Collected data:
/-- Loudspeakers, motor and die temperatures (R484, R489 to R493, R495, R496, R498, R500, R503). -/
def Obligations.PlantRuns : Prop :=
  (∀ (s : State) (ch : Fin 2) (a : Nat), s.spk.ch[ch].saturated = true → s.spk.ch[ch].releaseAt = some a →
      Runs (.thermalModelRelease ch) s fun u =>
        u.spk.ch[ch].saturated = false ∧ u.spk.ch[ch].gP = -600 ∧ isActive 0xFB00#16 ch.val u = false
          ∧ u.now = max s.now (a + sec1))
  ∧ (∀ (s : State) (t : Nat) (ch : Fin 2), s.spk.ch[ch].on = true → monoAmp s = false →
      strapCeiling s * 12 < meanMw s.spk.ch[ch].secMw * 10 → Runs (.speakerGuard t ch) s fun u =>
        u.spk.ch[ch].guard = some (max s.now t + sec1) ∧ u.spk.ch[ch].on = true)
  ∧ (∀ (s : State) (t : Nat) (stage : Fin 2) (short : Bool), powered s = true → Runs (.speakerOvercurrent t stage short) s fun u =>
      u.spk.fault = true ∧ (∀ i : Fin 2, u.spk.ch[i].on = false) ∧ isActive 0xFB01#16 stage.val u = true)
  ∧ (∀ (s : State) (t cent : Nat) (ch : Fin 2), s.spk.ch[ch].on = true →
      (4 * nominalCent s < cent → s.spk.ch[ch].openLoad = false → Runs (.openLoadDetect t ch cent) s fun u =>
        u.spk.ch[ch].openLoad = true ∧ isActive 0xFB02#16 ch.val u = true)
      ∧ (cent ≤ 2 * nominalCent s → s.spk.ch[ch].openLoad = true → Runs (.openLoadDetect t ch cent) s fun u =>
        u.spk.ch[ch].openLoad = false ∧ isActive 0xFB02#16 ch.val u = false))
  ∧ (∀ (s : State) (t pos pvdd : Nat) (ma : Int), (motorSetup (lvlD s 11)).isSome = true → s.blocks.running = true →
      Runs (.motorCommand t pos pvdd ma) s fun u =>
        u.motor.ma = ma ∧ u.motor.posMv = pos ∧ u.motor.pvddMv = pvdd ∧ u.motor.driven = motorMay s)
  ∧ (∀ (s : State) (t : Nat) (mv : Int), s.motor.driven = true → closedLoop s = false → Runs (.backEmfWindow t mv) s fun u =>
      u.motor.bemfMv = mv ∧ u.motor.bemfAt = some u.now ∧ u.motor.floatUntil = u.now + 100000
        ∧ u.now = max s.now (max t ((s.motor.bemfAt.map (· + 10 * ms1)).getD t)))
  ∧ (∀ (s : State) (t : Nat) (ma : Int), s.motor.driven = true → 2500 ≤ ma.natAbs → Runs (.motorPeakCurrent t ma) s fun u =>
      anyActive 0xFB11#16 u = true ∧ u.motor.ma = ma ∧ u.motor.choppedSec = true)
  ∧ (∀ (s : State) (a : Nat), s.motor.posBadAt = some a → closedLoop s = true → s.motor.posFault = false →
      Runs .motPosOutOfRange s fun u =>
        u.motor.posFault = true ∧ u.motor.driven = false ∧ anyActive 0xFB12#16 u = true ∧ u.now = max s.now (a + 10 * ms1))
  ∧ (∀ (s : State) (a : Nat), s.motor.stallSince = some a → Runs .motorStall s fun u =>
      u.motor.driven = false ∧ anyActive 0xFB10#16 u = true ∧ u.now = max s.now (a + (motorSet s).stallMs * ms1)
        ∧ (3 ≤ (s.motor.stalls.filter (fun x => decide (u.now ≤ x + 60 * sec1))).length → u.motor.heldOff = true)
        ∧ ((s.motor.stalls.filter (fun x => decide (u.now ≤ x + 60 * sec1))).length < 3 →
            u.motor.holdUntil = some (u.now + 2 * sec1)))
  ∧ (∀ (s : State) (h : Nat), s.motor.holdUntil = some h → Runs .stallHoldExpiry s fun u =>
      u.motor.holdUntil = none ∧ u.motor.driven = motorMay u ∧ u.now = max s.now h)
  ∧ (∀ (s : State) (t : Nat) (deg : Int), powered s = true →
      (150 ≤ deg → s.plant.shut = false → Runs (.plantDieTemperature t deg) s fun u =>
        u.plant.shut = true ∧ u.motor.driven = false ∧ (∀ i : Fin 2, u.spk.ch[i].on = false) ∧ anyActive 0xFC00#16 u = true
          ∧ u.plant.dieTemp = deg)
      ∧ (135 ≤ deg → deg < 150 → s.plant.derate = false → Runs (.plantDieTemperature t deg) s fun u =>
        u.plant.derate = true ∧ anyActive 0xFC01#16 u = true ∧ u.spk = s.spk)
      ∧ (deg < 130 → Runs (.plantDieTemperature t deg) s fun u => u.plant.derate = false ∧ u.plant.shut = false))
  ∧ (∀ (s : State) (t : Nat) (deg : Int), powered s = true →
      (125 < deg → anyActive 0xFC10#16 s = false → Runs (.coreDieOvertemp t deg) s fun u =>
        anyActive 0xFC10#16 u = true ∧ u.plant.coreTemp = deg)
      ∧ (deg < 120 → Runs (.coreDieOvertemp t deg) s fun u => anyActive 0xFC10#16 u = false ∧ u.plant.coreTemp = deg))
end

> [What to work on]:
Find each line of the data above that holds the word "motorMay", then copy it.

> [Response to the exercise]:
        u.motor.ma = ma ∧ u.motor.posMv = pos ∧ u.motor.pvddMv = pvdd ∧ u.motor.driven = motorMay s)
      u.motor.holdUntil = none ∧ u.motor.driven = motorMay u ∧ u.now = max s.now h)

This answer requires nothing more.